Rich Hill is a fabulous No. 2, Alex Wood is a more-than-serviceable No. 3, and a whole bunch of guys will make up the Nos. 4 and 5 spots in the rotation in 2018.

Names like Kenta Maeda, Hyun-Jin Ryu, Walker Buehler and, eventually, Julio Urias will give the Dodgers a formidable staff.

But, what if they did go out and sign a Jake Arrieta or trade for a Chris Archer.

It would immediately vault the Dodgers to instant World Series favorites (see a theme developing here?).

Arrieta puts the Dodgers well above the tax threshold, and there is absolutely no way that’s happening with next winter’s free agent class looming on the horizon, so he’s out.

Chances of signing him are about as good as Yu Darvish pitching a stellar World Series Game 7 after getting shellacked in Game 2.

So what would it take to trade for Archer? See: Yelich. At first look, Archer’s numbers don’t really stand out. He went a pedestrian 10-12 in 2017, but he was playing for the Tampa Bay Rays, a team that won a total of 76 games.

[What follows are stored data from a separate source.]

-- ==== Sys2Proof/Tests/Slice0.lean ====
section
/-! SUPPORT. Tests: an ill-formed command for each check of WellFormed.lean, small steps whose results come from the
spec, and for each statement the states and operands that meet its hypotheses. -/

open Sys2Proof Sys2Proof.Machine

namespace Sys2Proof.Tests

set_option Elab.async false

/-! ### States the tests use -/

def after (c : Instr) (s : State) : State :=
  match exec c s with
  | .next t => t
  | _ => s

def dw3 : DWin := { off := 0, base := 0x4000, size := 4096, nonPosted := false, dataInv := false, errResp := true, ca := true }
def uw3 (base : Nat) (kind : Fin 4) (m : HearthId) : UWin :=
  { base := base, size := 0x10000, kind := kind, nonPosted := false, errResp := true, dataInv := false, toff := 0, m := m, pos := 0 }

def cfg3 : HearthCfg :=
  { HearthCfg.reset with
    ok := true
    lanes := 4
    slotRoute := true
    dw := vset HearthCfg.reset.dw 0 (some dw3)
    uw := vset (vset (vset HearthCfg.reset.uw 0 (some (uw3 0x10000 1 0))) 1 (some (uw3 0x20000 0 0))) 2 (some (uw3 0x30000 2 4))
    irq := vset (vset HearthCfg.reset.irq 0 (.inta 4)) 1 (.irqo 4 1)
    entries := vset (vset HearthCfg.reset.entries 0 0x43) 1 145 }

def hearth3 : Hearth :=
  { Hearth.reset with
    slot := .inService, cfg := cfg3, presBall := true, presLow := true, pgoodBall := true, pgood := true }

def lims : TxLimits :=
  { ph := none, pd := none, nph := none, npd := none, cplh := none, cpld := none,
    phScale := 0, pdScale := 0, nphScale := 0, npdScale := 0, cplhScale := 0, cpldScale := 0 }

/-- The balls of the six supplies, all valid, and the same with VCORE gone. -/
def volts : Volts := { vcore := 750, vphy := 900, vphyh := 1200, vflue := 900, vaux := 3300, vstrap := 1800 }
def dropped : Volts := { volts with vcore := 600 }

/-- A ball at a steady voltage. -/
def steadyAt (uv : Nat) : Reading := { checkUv := 0, convertUv := List.replicate 300 uv }

/-- A bridge in M1 with the gate open, the link in L0 and hearths 3 and 4 in service, every domain ON. -/
def up : State :=
  { State.reset with
    mode := .m1, strapMode := .m1, gate := true, slotPower := true, readyOnce := true
    clk := { State.reset.clk with tally := 300000 }
    straps := { State.reset.straps with seq := none, seqDone := true, lastGroup := 47, checkedOnce := true }
    island := { State.reset.island with clearMark := false, haux := some 15 }
    prot := { State.reset.prot with inService := true }
    cfg := { GlobalCfg.reset with budgetCode := 3 }
    doms := Vector.replicate 162 (.on 299990)
    ledger := { Ledger.reset with st := .opened, budget := 204800, balance := 204800, windows := 300, refills := 300 }
    link := { HostLink.reset with st := .l0, width := 16, rate := .g32 }
    fc := { Fc.reset with limits := lims }
    fns := Vector.replicate 65 { FnCfg.reset with mse := true, bme := true }
    hearths := vset (vset State.reset.hearths 3 hearth3) 4 hearth3 }

def withHearth (f : Hearth → Hearth) (s : State) : State := s.modHearth 3 f

def cycle0 (ph : Phase) : Cycle :=
  { serial := 7, arrival := 299995, read := true, addr := 0x10008, be := 15, lockLow := false, locked := false,
    win := uw3 0x10000 1 0, bytes := [(8, 0), (9, 0), (10, 0), (11, 0)], rdata := 0, fetched := none, phase := ph, captured := false }

def cyc (ph : Phase) : State := withHearth (fun h => { h with cyc := some (cycle0 ph) }) up

def pieceTo (dst : PortId) : Piece :=
  { id := 5, cls := .posted, kind := .postedWrite, src := 16, dst := dst, srcPos := 0, dstPos := 0, key := 15, addr := 0x100,
    bytes := [(0x100, 0xAA), (0x101, 0xBB)], tag := 0x3FF, status := .sc, origin := .none, fn := 4, wfn := 4,
    errResp := true, ca := true, far := dst, reqPort := 16, readyAt := 1, input := 0, code := 0, whole := none }

def tcycle (a : BitVec 32) : TCycle := { addr := a, be := 15, data := 0, lanes := [(0, 0x100), (1, 0x101)] }

def job0 (l : List TCycle) : Job :=
  { piece := pieceTo 3, read := false, cycles := l, got := [], buffered := false, started := true }

def busState (f : Bus → Bus) : State := withHearth (fun h => { h with bus := f h.bus }) up

def reqBus : State := busState fun b => { b with jobs := [job0 [tcycle 0x100]] }
def askBus : State := busState fun b => { b with breqLow := true, breqSince := 299999, jobs := [job0 [tcycle 0x100]] }
def ownBus (l : List TCycle) : State :=
  busState fun b => { b with breqLow := true, granted := true, strobe := some 299999, jobs := [job0 l] }
def backBus : State := busState fun b => { b with breqLow := true, granted := true, waitRelease := true, count := 64 }

def rq (len : Nat) (data : List Byte) : MemReq :=
  { off := 0x10, len := len, be := [], data := data, tag := 7, poisoned := false, hdr := Vector.replicate 4 0 }

def strobe0 (rd wr : Bool) (a : BitVec 32) : Strobe := { rd := rd, wr := wr, addr := a, be := 15, data := 0xDEADBEEF, lock := false }

def hreq (st : ReqSt) : HostReq :=
  { id := 0, fn := 4, stone := false, read := true, off := 16, len := 8, bytes := [], dataLen := 0, tag := 7,
    hdr := Vector.replicate 4 0, receipt := 299900, wdStart := 299900, st := st, nonPosted := false, pooled := false,
    credits := true, left := 1, openPieces := 1, nextOff := 16, got := [],
    parts := [{ off := 16, len := 8, errResp := true, ca := true }] }

def tlp0 (k : TlpKind) (addr : Nat) : Tlp :=
  { kind := k, fn := 0, addr := addr, len := 4, be := [], data := [], tag := 3, status := .sc, bus := 1, poisoned := false,
    digest := false, tlpPrefix := false, malformed := false, hdr := Vector.replicate 4 0 }

def tx0 (k : TxKind) : TxTlp := { bareTlp k 4 with id := 9, len := 4 }

def frame0 : FrameStats :=
  { edges := (List.range 64).map fun i => if i = 40 then 100 else 0, ones := 4096, zeros := 4096, afterOne := 4000,
    onesAfterOne := 2000, afterZero := 4000, onesAfterZero := 2000 }

def lanes0 (st : LaneSt) : State := { up with lanes := vmap (fun _ x => { x with st := st, thrT := some 3 }) up.lanes }

def adv0 (p : Fin 4) : Adv :=
  { pos := p, csize := 3, fwd := false, hold := false, clkHere := false, hop := 2, xoff := 0, know := Vector.replicate 4 1 }

/-- Position 0 of a chimney of three. -/
def chm (m : Mode) (p : Fin 4) : State :=
  { up with
    mode := m
    cfg := { up.cfg with csize := 3, fluesOk := true, cpos := p }
    flueA := { Flue.reset with st := .active, far := some (adv0 (p + 1)), xoff := 1, tags := [(5, .cycle 3 7, 20)] }
    flueB := { Flue.reset with st := .active, far := some (adv0 2) } }

def test0 : TestLane := { TestLane.reset with valid := true, pattern := 2, loop := 1, period := 3, since := some 299000 }
def labs (f : TestLane → TestLane) : State :=
  { up with mode := .m5, strapMode := .m5, tests := vmap (fun i x => if i.val = 0 then f test0 else x) up.tests }

def blk (num : BitVec 16) : PieceBlk :=
  { cls := .posted, srcPos := 2, dstPos := 0, locked := false, srcPort := 3, kind := .postedWrite, dstPort := 19, status := .sc,
    key := 15, tag := 0, addr := 0x40, bytes := [(0x40, 1)], num := num, input := 0, code := 0, whole := none }

/-! ### Well-formedness: one ill-formed command for each check -/

theorem test_wf_strapGroup : Instr.wf (.strapGroupEnd (List.replicate 36 (steadyAt 0))) = false ∧
    Instr.wf (.strapGroupEnd [⟨0, [5]⟩]) = false := by decide +kernel
theorem test_wf_histograms : Instr.wf (.equalizationPhase2 .g16 0 []) = false ∧ Instr.wf (.equalizationPhase2 .g16 0 (List.replicate 176 [1])) = false ∧
    Instr.wf (.equalizationPhase2 .g5 0 (List.replicate 176 (List.replicate 64 1))) = false := by decide +kernel
theorem test_wf_frames : Instr.wf (.bellowsFrameEnd 0 { frame0 with edges := [] }) = false ∧
    Instr.wf (.acquireFrameEnd 0 { frame0 with onesAfterOne := 4001 }) = false := by decide +kernel
theorem test_wf_tlp : Instr.wf (.tlpReceived 0 true { tlp0 .mRd 0 with tag := 1024 }) = false := by decide +kernel
theorem test_wf_config : Instr.wf (.configWrite 0 2 15 0 0 0) = false ∧ Instr.wf (.configWrite 0 4 15 0 0 1024) = false ∧
    Instr.wf (.sootReportRead 0 0 1024) = false := by decide +kernel
theorem test_wf_requests : Instr.wf (.memoryReadBar0 0 (rq 0 [])) = false ∧ Instr.wf (.memoryWriteBar0 0 (rq 4 [])) = false ∧
    Instr.wf (.memoryReadBar2 (rq 4097 [])) = false ∧ Instr.wf (.memoryWriteBar2 (rq 1 [1, 2])) = false := by decide +kernel
theorem test_wf_completion : Instr.wf (.completionReceived 1024 .sc false [] 0 (Vector.replicate 4 0)) = false := by decide +kernel
theorem test_wf_strobe : Instr.wf (.hearthCycleStart 0 (strobe0 false false 0)) = false := by decide +kernel
theorem test_wf_readings : Instr.wf (.reloadApply 0 (List.replicate 35 (steadyAt 0))) = false ∧
    Instr.wf (.resampleEnd (List.replicate 35 (steadyAt 0))) = false := by decide +kernel
theorem test_wf_blocks : Instr.wf (.pieceReceived .a none { blk 0 with bytes := [(2, 0), (1, 0)] }) = false ∧
    Instr.wf (.reportReceived ⟨.a, 0⟩ 0 0 [] true) = false ∧ Instr.wf (.reportReceived ⟨.a, 0⟩ 0 1024 (List.replicate 14 0) true) = false := by decide +kernel
theorem test_wf_checker : ∀ n : Nat, n = 65537 → Instr.wf (.checkerWindowEnd 0 (List.replicate n false)) = false ∧
    Instr.wf (.checkerLock ⟨0, List.replicate n false⟩) = false ∧ Instr.wf (.selfCheckHoldEnd 0 (List.replicate n false) 0) = false := by
  intro n h
  simp only [Instr.wf, bitsWf, List.length_replicate, decide_eq_false_iff_not]
  omega
theorem test_wf_boundary : Instr.wf (.extest [] []) = false ∧ Instr.wf (.samplePreload [] []) = false ∧
    Instr.wf (.extestPulse [] []) = false ∧ Instr.wf (.extestTrain [] []) = false := by decide +kernel
theorem test_wf_bypass : Instr.wf (.bypass 0x01) = false ∧ Instr.wf (.bypass 0xFF) = true := by decide +kernel
theorem test_wf_training : Instr.wf (.linkTrainingComplete 0 .g32 0 ⟨lims, [], false⟩) = false ∧
    Instr.wf (.linkTrainingComplete 1 .g32 0 ⟨lims, List.replicate 17 none, false⟩) = false := by decide +kernel
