-- ==== Sys2Proof/WellFormed.lean ====
section
/-! DEFINITION. Which instructions the encodings of 30_encoding.md can spell: the window index of BUILD,
VBLK, SEL and CMPB fits the 26-bit field IDX (R72). Every other field is exact in its type. -/

namespace Sys2Proof

/-- The index fits IDX, bits [31:6] of a micro-word (R72). -/
def indexFits (i : Nat) : Bool := i < 2 ^ 26

def Instr.wellFormed : Instr → Bool
  | .hashVar _ => true
  | .hashFull _ => true
  | .init => true
  | .build i => indexFits i
  | .vblk i => indexFits i
  | .sel i => indexFits i
  | .pack => true
  | .cmpb i => indexFits i
  | .ptrwrap => true
  | .term => true
  | .flush => true
  | .attlen => true
  | .vlen => true
  | .cmpu => true
  | .digest => true

end Sys2Proof
end

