-- ==== Sys2Proof/Machine/Core.lean ====
section
/-! DEFINITION. The host's view of the machine. -/

def Sys2Proof.core : Host.Core := { State := Sys2Proof.Machine.State, Fault := Sys2Proof.Machine.Fault, Refusal := Sys2Proof.Machine.Refusal, step := Sys2Proof.Machine.step, reset := Sys2Proof.Machine.State.reset }
end

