/-- TERM stands at one index of UPROG(N), right after PTRWRAP (R104). -/
theorem fetchInstr_term {n k : Nat} (h : fetchInstr n k = some .term) : k = paddingStart n + 1 := by
  rcases index_cases (fetchInstr_lt h) with rfl | ⟨w, r, hw, hr, rfl⟩ | ⟨hn, r, hr, rfl⟩ | ⟨r, hr, rfl⟩
  · cases h
  · rw [fetchInstr_window hw hr] at h
    interval_cases r <;> cases h
  · rw [fetchInstr_tail hn hr, tailGroup, if_neg hn] at h
    interval_cases r <;> cases h
  · rw [fetchInstr_padding] at h
    interval_cases r <;> cases h
    rfl

theorem Legal.upc_lt {s : State} (h : Legal s) (hb : s.blockState = .busy) :
    s.upc.toNat < programLength s.bufferSize := by
  obtain ⟨-, -, ⟨-, hbusy, -, -, -⟩, -⟩ := h
  obtain ⟨-, -, -, -, hupc⟩ := hbusy hb
  exact hupc

/-- The micro-operation at UPC of a legal BUSY block has a next state. -/
theorem Legal.exec_exists_next {s : State} {i : Instr} (h : Legal s) (hb : s.blockState = .busy)
    (hi : fetchInstr s.bufferSize s.upc.toNat = some i) : ∃ t, exec i s = .next t := by
  obtain ⟨-, ⟨hptr, -, -⟩, ⟨-, hbusy, -, -, -⟩, hphase⟩ := h
  obtain ⟨-, -, -, hsize, -⟩ := hbusy hb
  obtain ⟨hbeforeTerm, -, -⟩ := hphase hb
  refine exec_micro_exists_next (fetchInstr_format hi) hsize hptr ?_
  rintro rfl
  exact Nat.lt_succ_of_le (hbeforeTerm (fetchInstr_term hi))

end Sys2Proof.Machine
end

section
/-! SUPPORT. The statements about the message buffer (20_memory.md). -/

namespace Sys2Proof.Machine

/-- Settles O41: no instruction's frame holds an input, and no host action writes a parameter. -/
theorem noInstructionWritesTheInputs : Obligations.NoInstructionWritesTheInputs := by
  refine ⟨fun i s t h => ?_, fun s t h => ?_⟩
  · exact ⟨exec_keepsInputs h, (exec_keepsInputs h).keepsMemory⟩
  · obtain ⟨hcap, hsource, -⟩ := step_keeps_parameters_and_busy_buffer h
    exact ⟨hcap, hsource⟩

/-- Settles O44: outside BUILD and a checked VBLK the buffer is neither in the footprint nor in the frame. -/
theorem onlyBuildAndVblkReadTheBuffer : Obligations.OnlyBuildAndVblkReadTheBuffer := by
  intro i s t b hbuild hvblk h
  rw [← State.setData_buffer, ← State.setData_buffer]
  exact exec_setData b (buffer_not_read hbuild hvblk) (written_inputs _ _).2 h

/-- Settles O47: the one action that changes the buffer is the host's write, which a BUSY block refuses. -/
theorem bufferIsStableWhileBusy : Obligations.BufferIsStableWhileBusy := by
  refine fun s hb => ⟨fun t h => ?_, fun k b rest ha => ?_⟩
  · obtain ⟨hcap, -, hbuf⟩ := step_keeps_parameters_and_busy_buffer h
    exact memRead_congr hcap (hbuf hb)
  · rw [step_of_writeBuffer ha]
    exact writeBufferPort_of_busy (s := s.withActions rest) hb k b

It’s the 4.07 ERA, 1.259 WHIP, 3.40 FIP and 101 ERA+ (where 100 is league average) that stand out. Those numbers certainly are not Yelich-return-type numbers.

In reality, either Ruiz or Smith, plus Stewart or Stripling, should be all it takes. The Rays are holding out for more, but with only two years of control, plus an option year, remaining for Archer, anything more would be overpaying for a slightly above average starter who would likely slot in at No. 3 or 4 in L.A.

The Dodgers probably won’t obtain an outfielder. They probably won’t obtain an impact starter.